# Lost in Space "Chariot" with all the trimmings......



## Tim Nolan (Jul 9, 2008)

I've built three of these things, two for clients, and one for myself the last round.... (Yes I built two at once.....crazy...) I used pretty much every detail doo-dad I could get my hands on at the time. Photo-etch, lighting, resin figures. It's an outstanding kit, although painting it is a bitch. I used the mask kit from Aztek Dummy on the last two, worth it's weight in gold!


----------



## Tim Nolan (Jul 9, 2008)




----------



## Alien (Sep 5, 2001)

They look great. 
Why build just one when you can build two. (Three!)

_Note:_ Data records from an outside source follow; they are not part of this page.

-- ==== Sys2Proof/Machine/Rings.lean ====
section
/-! DEFINITION. Relay rings (R347-R353): the ring operations at issue and as the relay-ring unit performs them, extension pages
(R351) and watches (R352); and the operations on page tables that rings share with the translation unit (R359, R366, R367).
(DEDUCED, log 21, 24) -/
namespace Sys2Proof.Machine

/-! ## Frame pools and leaves -/

/-- The pool of a size in a context. -/
def XContext.pool (c : XContext) (big : Bool) : List Nat := if big then c.pool2m else c.pool64
/-- A context with a pool set. -/
def XContext.setPool (c : XContext) (big : Bool) (l : List Nat) : XContext :=
  if big then { c with pool2m := l } else { c with pool64 := l }
/-- The clean frames of a size in an ASID's pool. -/
def poolOf (s : State) (asid : Nat) (big : Bool) : List Nat := ((kfind s.contexts asid).map (fun c => c.pool big)).getD []
/-- s with a pool set. -/
def State.setPool (s : State) (asid : Nat) (big : Bool) (l : List Nat) : State :=
  match kfind s.contexts asid with
  | some c => { s with contexts := kput s.contexts asid (c.setPool big l) }
  | none => s

/-- The level of a page of a size. -/
def sizeLevel (big : Bool) : Nat := if big then 3 else 4
/-- The bytes of a page of a size. -/
def sizeBytes (big : Bool) : Nat := if big then 2 ^ 21 else 2 ^ 16

/-- A page is committed from its pool (R366): status, and the state. -/
def commitPage (s : State) (asid va : Nat) (big : Bool) : Nat × State :=
  match s.leaf asid va with
  | .error _ => (3, s)
  | .ok (level, at_, ent) =>
    if ent / 16 % 2 = 0 ∨ level ≠ sizeLevel big then (3, s)
    else if ent % 2 = 1 then (1, s)
    else match poolOf s asid big with
      | [] => (2, s)
      | f :: rest =>
        let ent' := ent % 256 + f + (1 - ent % 2)
        (0, (s.setPool asid big rest).homeStores at_ (someBytes 8 ent'))

/-- A committed page's leaf is cleared (R367): status 0 with its frame, 1 not committed, 3 not sparse. -/
def clearPage (s : State) (asid va : Nat) (big : Bool) : Nat × Nat × State :=
  match s.leaf asid va with
  | .error _ => (3, 0, s)
  | .ok (level, at_, ent) =>
    if ent / 16 % 2 = 0 ∨ level ≠ sizeLevel big then (3, 0, s)
    else if ent % 2 = 0 then (1, 0, s)
    else (0, ent / 256 % 2 ^ 32 * 256, s.homeStores at_ (someBytes 8 (ent % 256 / 2 * 2)))

/-- The frames under the entries of a list that a range of an ASID covers. -/
def coveredFrames (l : List TcEntry) (asid base size : Nat) : List (Nat × Nat) :=
  (l.filter (fun e => e.asid == asid && decide (e.va < base + size) && decide (base < e.va + 2 ^ pageBits e.level))).map
    (fun e => (e.frame, 2 ^ pageBits e.level))
/-- A cache without the entries that a range of an ASID covers. -/
def tcDrop (l : List TcEntry) (asid base size : Nat) : List TcEntry :=
  l.filter (fun e => !(e.asid == asid && decide (e.va < base + size) && decide (base < e.va + 2 ^ pageBits e.level)))

/-- A frame's bytes are zeroed at its home slices; every die cache drops its lines, dirty bytes discarded (R367). -/
def State.zeroFrame (s : State) (frame size : Nat) : State :=
  let inside (a : Nat) : Bool := decide (frame ≤ a) && decide (a < frame + size)
  { s with mem := s.mem.filter (fun c => !inside c.1)
           dieCaches := s.dieCaches.map (fun m => m.filter (fun e => !inside (128 * e.1))) }

/-- The caches of R361, by number. -/
def allCaches : List Nat := below 225

/-- The owning walker of a page (R364). -/
def walkerOf (va : Nat) : Nat := va / 2 ^ 21 % 8
/-- The owning walker of a page is busy with a release that has not been acknowledged everywhere: it takes its operations one at a time
(R364, R367). -/
def State.walkerBusy (s : State) (va : Nat) : Bool := s.invs.any (fun v => v.release.isSome && walkerOf v.base == walkerOf va)

/-- A page that the ring unit gives back through its owning walker: its leaf is cleared, and an invalidation goes to every cache, after
which the frame goes back to its pool as after a PRELEASE (R351, R367). No gang waits for its status. (DEDUCED, log 21) -/
def State.ringRelease (s : State) (asid va : Nat) : State :=
  match clearPage s asid va false with
  | (0, frame, s) =>
    { s with invs := s.invs ++ [{ core := 1000, engine := asid, serial := va, asid, base := va, size := 2 ^ 16, arrives := s.cycle + 100,
                                  waiting := allCaches, lastAck := 0, release := some (frame, false) }] }
  | (_, _, s) => s

/-! ## Rings -/

/-- The record capacity that extension pages add. -/
def Ring.extSlots (r : Ring) : Nat := 65536 / r.recsz
/-- Records the ring can hold (R349). -/
def Ring.cap (r : Ring) : Nat := r.slots + r.extSlots * r.pages.length

/-- The place of the next record: the first free primary slot in turn, else the first free extension slot of a committed page. -/
def Ring.freePlace (r : Ring) : Option (Bool × Nat) :=
  match (below r.slots).find? (fun i => !r.places.contains (false, (r.tail + i) % r.slots)) with
  | some i => some (false, (r.tail + i) % r.slots)
  | none => (r.pages.flatMap (fun p => upFrom (p * r.extSlots) r.extSlots)).find? (fun i => !r.places.contains (true, i)) |>.map
      (fun i => (true, i))

/-- The virtual address of a place. -/
def Ring.placeVa (r : Ring) (p : Bool × Nat) : Nat := if p.1 then r.extva + p.2 * r.recsz else r.base + p.2 * r.recsz

/-- The physical address of a place, through the hub cache; none where no table maps it. -/
def ringPa (s : State) (r : Ring) (p : Bool × Nat) : State × Option Nat :=
  match s.translate 224 r.asid (r.placeVa p) true true with
  | (s, .ok pa) => (s, some pa)
  | (s, .error _) => (s, none)

/-- The page of EXTVA that a full elastic ring adds next (R351). -/
def Ring.nextPage (r : Ring) : Option Nat :=
  if r.elastic && decide (r.pages.length < r.extlim) then (below r.extlim).find? (fun p => !r.pages.contains p) else none

/-- A page of EXTVA is added where the ring may grow and its pool holds a frame (R351). -/
def Ring.grow (s : State) (r : Ring) : State × Ring :=
  match r.nextPage with
  | none => (s, r)
  | some p =>
    match commitPage s r.asid (r.extva + 65536 * p) false with
    | (0, s) => (s, { r with pages := r.pages ++ [p], extpages := r.pages.length + 1 })
    | (_, s) => (s, r)

/-- An event is on its way to a ring's watcher (R352). -/
def State.ringEvent (s : State) (r : Ring) : State :=
  match r.watch with
  | some w => { s with ringEvents := s.ringEvents ++ [⟨s.cycle + 80, w⟩] }
  | none => s

/-- RPASS at the ring (R349): the state and the result. -/
def ringPass (s : State) (id : Nat) (r : Ring) (rec_ : Nat) : State × Nat :=
  let x := if r.count < r.cap then (s, r) else r.grow s
  let s := x.1
  let r := x.2
  if r.count < r.cap then
    match r.freePlace with
    | none => (s, 0xFFFFFFFF)
    | some p =>
      let y := ringPa s r p
      let s := match y.2 with
        | some pa => y.1.homeStores pa (someBytes r.recsz rec_)
        | none => y.1
      let r' := { r with tail := (r.tail + 1) % 2 ^ 31, count := r.count + 1, places := r.places ++ [p] }
      (({ s with rings := kput s.rings id r' }).ringEvent r', r.tail)
  else (s, 0xFFFFFFFF)

/-- RTAKE at the ring (R349): the state, status lanes 0-2 and the record. -/
def ringTake (s : State) (id : Nat) (r : Ring) : State × (Nat × Nat × Nat) × Nat :=
  match r.places with
  | [] => (s, (0xFFFFFFFF, 0, 0), 0)
  | p :: rest =>
    let y := ringPa s r p
    let rec_ := match y.2 with
      | some pa => y.1.homeBytes pa r.recsz
      | none => (Config.freeVec s.free (freeTag 30 0 0 id)).toNat % 2 ^ (8 * r.recsz)
    let r' := { r with head := (r.head + 1) % 2 ^ 31, count := r.count - 1, places := rest }
    let empty := r'.pages.filter (fun pg => !rest.any (fun q => q.1 && q.2 / r.extSlots == pg))
    let gone := if p.1 then empty.filter (fun pg => pg == p.2 / r.extSlots) else []
    let r'' := { r' with pages := r'.pages.filter (fun pg => !gone.contains pg) }
    let r'' := { r'' with extpages := r''.pages.length }
    let s := gone.foldl (fun s pg => s.ringRelease r.asid (r.extva + 65536 * pg)) y.1
    ({ s with rings := kput s.rings id r'' }, (r.head, r'.count, p.1.toNat), rec_)

/-- The checks of R348 on a ring word: the ring, or the fault and its DETAIL bits. The record size is
compared for RPASS and a take only: the SZ of arm and stat is a fixed field (DEDUCED, log 21). -/
def ringOf (s : State) (asid : Nat) (a : Word) (size : Option Nat) : Except (GFault × Nat) (Nat × Ring) :=
  if a.toNat / 256 ≠ 0 then .error (.page, 1)
  else match kfind s.rings (a.toNat % 256) with
    | none => .error (.permission, 0)
    | some r => if r.asid ≠ asid ∨ !(size.isNone || size == some r.recsz) then .error (.permission, 0) else .ok (a.toNat % 256, r)

/-- A 1024-bit entry from its low lanes. -/
def entryLanes (l : List Nat) : Vec := packElems 32 ((below l.length).zip l)

/-- The record size that a ring operation names, for RPASS and a take. (DEDUCED, log 21) -/
def ringSize (acc : Access) : Option Nat :=
  match acc.kind with
  | .rpass => some (szBytes (BitVec.ofNat 3 acc.sizeCode))
  | .rtakeStatus => some (szBytes (BitVec.ofNat 3 acc.sizeCode))
  | _ => none

/-- The place whose record a ring operation reads or writes, and the extension page whose owning walker it needs: the one that a pass on a
full ring adds, or that a take empties (R351). (DEDUCED, log 21) -/
def ringNeeds (r : Ring) (kind : AccKind) : Option (Bool × Nat) × Option Nat :=
  match kind with
  | .rpass => if r.count < r.cap then (r.freePlace, none) else (none, r.nextPage)
  | .rtakeStatus =>
    (match r.places with
     | [] => (none, none)
     | p :: rest =>
       (some p, if p.1 && !rest.any (fun q => q.1 && q.2 / r.extSlots == p.2 / r.extSlots) then some (p.2 / r.extSlots) else none))
  | _ => (none, none)

/-- A ring operation waits: for a release of its record's page under way (R367), or for the owning walker of a page (R364). -/
def ringWaits (s : State) (g : Gang) (acc : Access) : Bool :=
  match ringOf s g.info.asid (acc.pieces.headD { lane := 0, addr := 0, bytes := 0, data := 0 }).addr (ringSize acc) with
  | .error _ => false
  | .ok (_, r) =>
    (match (ringNeeds r acc.kind).1 with
     | some p => s.releasing r.asid (r.placeVa p)
     | none => false) ||
    (match (ringNeeds r acc.kind).2 with
     | some pg => s.walkerBusy (r.extva + 65536 * pg)
     | none => false)

/-- The cycles that the lookup of a ring operation's record adds to its published time, which holds a hit in the hub cache (R362).
(DEDUCED, log 80) -/
def ringMiss (s : State) (r : Ring) (kind : AccKind) : Nat :=
  match (ringNeeds r kind).1 with
  | some p => s.missCost 224 r.asid (r.placeVa p) - 24
  | none => 0

/-- A ring operation is performed by the unit: the state, and the result with the cycle in which it is there, or the fault. For a
take the record follows the status. -/
def ringPerform (s : State) (g : Gang) (acc : Access) (issued : Nat) :
    State × Except (GFault × Nat) (Vec × Vec × Nat) :=
  let a := (acc.pieces.headD { lane := 0, addr := 0, bytes := 0, data := 0 }).addr
  match ringOf s g.info.asid a (ringSize acc) with
  | .error f => (s, .error f)
  | .ok (id, r) =>
    let at_ (n : Nat) : Nat := max s.cycle (issued + n + ringMiss s r acc.kind)
    match acc.kind with
    | .rpass =>
      let x := ringPass s id r (acc.data.toNat % 2 ^ (8 * r.recsz))
      (x.1, .ok (entryLanes [x.2], 0, at_ 200))
    | .rtakeArm =>
      let r := { r with watch := some (g.info.handle, g.info.squad, g.info.pos) }
      let s := { s with rings := kput s.rings id r }
      (if r.count ≠ 0 then s.ringEvent r else s, .ok (0, 0, s.cycle))
    | .rtakeCount => (s, .ok (entryLanes [r.head, r.tail, r.count, r.slots, r.pages.length], 0, at_ 200))
    | _ =>
      let x := ringTake s id r
      (x.1, .ok (entryLanes [x.2.1.1, x.2.1.2.1, x.2.1.2.2], BitVec.ofNat 1024 x.2.2, at_ (if x.2.1.2.2 = 1 then 480 else 200)))

/-- n bytes from a virtual address lie in the slots or extension pages of a ring of an ASID: undefined to a program (R347).
(DESIGN CHOICE, log 79) -/
def ringHeld (s : State) (asid va n : Nat) : Bool :=
  s.rings.any (fun x => x.2.asid == asid &&
    ((decide (va < x.2.base + x.2.slots * x.2.recsz) && decide (x.2.base < va + n)) ||
     (decide (va < x.2.extva + 65536 * x.2.extlim) && decide (x.2.extva < va + n))))

/-- What a program or a unit of its gang reads in n bytes there: a free value drawn for a tag (R8, R347). (DESIGN CHOICE, log 79) -/
def ringFree (s : State) (asid tag : Nat) (a : Word) (n : Nat) : Option Nat :=
  if tagOf a = 0 ∧ ringHeld s asid (a.toNat % 2 ^ 48) n then some ((Config.freeVec s.free tag).toNat % 2 ^ (8 * n)) else none

/-! ## The ring instructions -/

/-- The access of a ring operation: the ring word stands for an address (R348). -/
def ringAccess (s : State) (kind : AccKind) (opcode size : Nat) (a : Word) (data : Vec) : Access :=
  { kind, opcode, sizeCode := size, write := kind == .rpass || kind == .rtakeArm, scope := 2, block := true,
    pieces := [{ lane := 0, addr := a, bytes := 1, data := 0 }], data, cmp := 0, lq := lqOf s.ctx.slot }

/-- RPASS: the record is read at issue. -/
def execRpass (r : BitVec 5) (v : BitVec 9) (z : BitVec 3) (q : BitVec 2) (s : State) : Out :=
  mImmediate s q.toNat 1 (fun _ k en =>
    let acc := ringAccess s .rpass 0x0F z.toNat (readA s k en r.toNat) (readV s k en v.toNat)
    if q.toNat = 2 then en.place s acc (s.cycle + 200) else en.push s q.toNat acc (s.cycle + 200))

/-- RTAKE: a status entry and a record entry (R349, R172). -/
def execRtake (r : BitVec 5) (z : BitVec 3) (q : BitVec 2) (s : State) : Out :=
  mImmediate s q.toNat 2 (fun _ k en =>
    let a := readA s k en r.toNat
    (en.push s q.toNat (ringAccess s .rtakeStatus 0x10 z.toNat a 0) (s.cycle + 200)).push s q.toNat
      (ringAccess s .rtakeRecord 0x10 z.toNat a 0) (s.cycle + 200))

/-- RTAKE.ARM: an immediate operation that takes no entry of R172's list; its fault marker, if any, still needs a place. -/
def execRtakeArm (r : BitVec 5) (s : State) : Out :=
  mImmediate s 2 1 (fun _ k en => en.place s (ringAccess s .rtakeArm 0x10 0 (readA s k en r.toNat) 0) (s.cycle + 200))

/-- RTAKE.STAT. -/
def execRtakeStat (r : BitVec 5) (q : BitVec 2) (s : State) : Out :=
  mImmediate s q.toNat 1 (fun _ k en =>
    en.push s q.toNat (ringAccess s .rtakeCount 0x10 0 (readA s k en r.toNat) 0) (s.cycle + 200))

/-- The gang that a watcher names, if it is resident (R352). -/
def watcherCore (s : State) (w : Nat × Nat × Nat) : Option Nat :=
  (below 72).find? (fun c => match s.gang c with
    | some g => g.info.handle == w.1 && g.info.squad == w.2.1 && g.info.pos == w.2.2
    | none => false)

/-- Event bits reach the gang that a handle, squad and position name: resident, or saved with its squad (R352). -/
def State.eventTo (s : State) (who : Nat × Nat × Nat) (m : BitVec 4) : State :=
  match watcherCore s who with
  | some c => s.modGang c (fun g => g.setEvent m)
  | none => { s with sched := { s.sched with tasks := s.sched.tasks.map (fun t =>
      if t.handle = who.1 then { t with squads := t.squads.map (fun q =>
        if q.num = who.2.1 then { q with saves := q.saves.map (fun g =>
          if g.info.pos = who.2.2 then { g with events := g.events ||| m } else g) } else q) } else t) } }

/-- RING_WATCH_EVENT: a due event sets the watcher's RING bit; one for a saved gang waits in its saved state (R352). -/
def execRingWatchEvent (s : State) : Out :=
  match s.ringEvents.find? (fun e => decide (e.due ≤ s.cycle)) with
  | none => .next s
  | some e => .next (({ s with ringEvents := s.ringEvents.erase e }).eventTo e.watcher 2#4)

end Sys2Proof.Machine
end

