/-! ## Chunks (R318-R321) -/

/-- An element in the destination type (R318). -/
def UnitOp.convert (o : UnitOp) (x : Nat) : Nat :=
  if o.sType = o.dType then x
  else (cvt x (typeOf o.sType) (typeOf o.dType) (rmode (BitVec.ofNat 3 (bitsOf (o.reg 5) 6 3))) ((o.reg 5).getLsbD 9)).1

/-- The fault of an operation: code, address, DETAIL bits 2:0 (bit 2: a destination or lap-word fault), reason and level. -/
def opFaultOf (f : PieceFault) (a : Word) (dst : Bool) : MemFault :=
  { code := f.1, vaddr := a, lanes := 0, detail := f.2.1 % 4 + (if dst then 4 else 0), reason := f.2.2.1, level := f.2.2.2 }

/-! ### Bytes that an operation both reads and writes (R323) -/

/-- A byte's place. -/
abbrev Place := Nat × Nat × Nat × Nat

/-- Where a byte lies, by kind of memory: global (0) by physical address, a scratchpad (1) or a ceiling store (2) by squad position, engine and
offset; a byte that no table maps lies nowhere (3). -/
def copyPlace (s : State) (core unit : Nat) (g : Gang) (eng : Nat) (a : Word) : Place :=
  let off := (a.extractLsb' 0 22).toNat
  let e := (a.extractLsb' 24 4).toNat
  match tagOf a with
  | 0 => (match peekPa s (72 + 2 * core + unit) g.info.asid (a.toNat % 2 ^ 48) false false with
    | some pa => (0, 0, 0, pa)
    | none => (3, 0, 0, a.toNat % 2 ^ 48))
  | 1 => (1, g.info.pos, eng, off)
  | 2 => (1, g.info.pos, e, off)
  | 3 => (1, (a.extractLsb' 28 5).toNat, e, off)
  | _ => (2, g.info.pos, e, off)

/-- The place of byte j past a place. -/
def placeAfter (p : Place) (j : Nat) : Place := (p.1, p.2.1, p.2.2.1, p.2.2.2 + j)

/-- The kind of memory of a space tag. -/
def kindOf (a : Word) : Nat := if tagOf a = 0 then 0 else if tagOf a < 4 then 1 else 2

/-- Every byte that the operation reads, as stretches of consecutive places; none where its destination is another kind of memory. -/
def UnitOp.sources (o : UnitOp) (s : State) (core unit : Nat) (g : Gang) : List (Place × Nat) :=
  if kindOf (o.reg 0) ≠ kindOf (o.reg 1) then []
  else (below (o.n1 * o.n2)).flatMap (fun r =>
    let a := ({ o with chunk := 65536 * r } : UnitOp).srcAddr 0
    let n := o.n0 * typeBytes o.sType
    (if tagOf a = 0 then partsBy 65536 (a.toNat % 2 ^ 48) n else [(0, n)]).map (fun p =>
      (copyPlace s core unit g o.engine (addrAdd a (BitVec.ofNat 64 p.1)), p.2)))

/-- A place lies in one of some stretches. -/
def inStretch (l : List (Place × Nat)) (p : Place) : Bool :=
  l.any (fun q => q.1.1 == p.1 && q.1.2.1 == p.2.1 && q.1.2.2.1 == p.2.2.1 && decide (q.1.2.2.2 ≤ p.2.2.2) && decide (p.2.2.2 < q.1.2.2.2 + q.2))

/-- The operation reads the byte at a place as a source byte. -/
def UnitOp.reads (o : UnitOp) (s : State) (core unit : Nat) (g : Gang) (p : Place) : Bool := inStretch (o.sources s core unit g) p

/-- The byte at a place before the operation overwrote it, if it was a source byte and has been overwritten. -/
def UnitOp.keptAt (o : UnitOp) (p : Place) : Option Byte := (o.kept.find? (fun x => x.1 == p)).map (·.2)

/-- The value of a source element, with the bytes that the operation has overwritten as they were before. (DEDUCED, log 18) -/
def UnitOp.asBefore (o : UnitOp) (s : State) (core unit : Nat) (g : Gang) (a : Word) (n v : Nat) : Nat :=
  if o.kept.isEmpty then v
  else bytesVal ((below n).map (fun j => match o.keptAt (placeAfter (copyPlace s core unit g o.engine a) j) with
    | some b => b
    | none => BitVec.ofNat 8 (v / 2 ^ (8 * j))))

/-- The source elements of a chunk, read in order; the first that fails its checks is the fault. An element of a line that the copy engine
held when it acknowledged an invalidation is read from there (R368). -/
def readChunk (s : State) (core unit : Nat) (g : Gang) (o : UnitOp) : List Nat → State × Except MemFault (List Nat)
  | [] => (s, .ok [])
  | i :: t =>
    let a := o.srcAddr i
    let n := typeBytes o.sType
    let pins := o.pinsAt (o.lineOf i)
    match copySpot s core unit g o.engine a n false pins with
    | (s, .error f) => (s, .error (opFaultOf f a false))
    | (s, .ok sp) =>
      let x : State × Nat := match sp with
        | .pa pa => (match if pins.isEmpty then none else kfind o.caught (pa / 128) with
          | some d => (s, d.toNat / 2 ^ (8 * (pa % 128)) % 2 ^ (8 * n))
          | none => copyRead s core n sp)
        | _ => copyRead s core n sp
      match readChunk x.1 core unit g o t with
      | (s, .error f) => (s, .error f)
      | (s, .ok l) => (s, .ok (o.asBefore s core unit g a n ((ringFree s g.info.asid (freeTag 46 core unit (i % 4096)) a n).getD x.2) :: l))

/-- The places of a chunk's elements in one destination. -/
def destChunk (s : State) (core unit : Nat) (g : Gang) (o : UnitOp) (base : Word) : List Nat → State × Except MemFault (List CopySpot)
  | [] => (s, .ok [])
  | i :: t =>
    let a := o.dstAddr base i
    match copySpot s core unit g o.engine a (typeBytes o.dType) true with
    | (s, .error f) => (s, .error (opFaultOf f a true))
    | (s, .ok sp) =>
      match destChunk s core unit g o base t with
      | (s, .error f) => (s, .error f)
      | (s, .ok l) => (s, .ok (sp :: l))

/-- The places of a chunk in every destination. -/
def destChunks (s : State) (core unit : Nat) (g : Gang) (o : UnitOp) (els : List Nat) :
    List Word → State × Except MemFault (List (List CopySpot))
  | [] => (s, .ok [])
  | b :: t =>
    match destChunk s core unit g o b els with
    | (s, .error f) => (s, .error f)
    | (s, .ok l) =>
      match destChunks s core unit g o els t with
      | (s, .error f) => (s, .error f)
      | (s, .ok ls) => (s, .ok (l :: ls))

/-- The lap word of an operation, checked (R319); none without LAPEN. -/
def lapSpot (s : State) (core : Nat) (g : Gang) (o : UnitOp) : Except MemFault (Option (Nat × Nat × Nat)) :=
  let a := o.reg 6
  if !o.lapEn then .ok none
  else if 6 ≤ tagOf a then .error (opFaultOf (.page, 2, 6, 0) a true)
  else if tagOf a = 0 ∨ 4 ≤ tagOf a then .error (opFaultOf (.page, 2, 0, 0) a true)
  else match routeOf s core g o.engine .scratchOnly a 16 16 with
    | .error f => .error (opFaultOf (routeFault f) a true)
    | .ok (.scr c e off _) => .ok (some (c, e, off))
    | .ok (.va _) => .error (opFaultOf (.page, 2, 0, 0) a true)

Whose figures did you use? They look really good. 
Figures are the one doo-dad that I don't have for my still unbuilt Chariot


----------



## aussiemuscle308 (Dec 2, 2014)

awesome build


----------



## Trekkriffic (Mar 20, 2007)

Three cheers to you for your three chariots! Well done! 

😎😎😎


----------



## SJF (Dec 3, 1999)

Very nice, both inside and out! Makes me want to dig out mine and build it.


----------



## daytime dave (Jan 14, 2017)

Really nice job. Congratulations.


----------



## Tim Nolan (Jul 9, 2008)

Alien said:


> They look great.
> Why build just one when you can build two. (Three!)
> 
> Whose figures did you use? They look really good.
> Figures are the one doo-dad that I don't have for my still unbuilt Chariot


Figures came from Crows Nest Resins, no longer available as he has passed away.......


----------



## Agent Wreckd (Dec 17, 2021)

I apologize for resurrecting this thread so much later, but I’m having trouble finding the answers with google searches.

Beautiful chariots, I’m wondering if the builder or someone else can enlighten me to how they were done (these are in reference to the original posts photos)

1.) the grill holding the guns. Is this part of the photo etch set? I have it ordered but can’t see it in the low quality photos online.
2.) the straps and foil on the roof interior, bought or made from a product I’m not familiar with?
3,) how the great foil look was achieved on the curtains

If anyone knows….would love to find out!
(Sorry for resurrecting this old thread again, I couldn’t do a direct message because I’m new.)


----------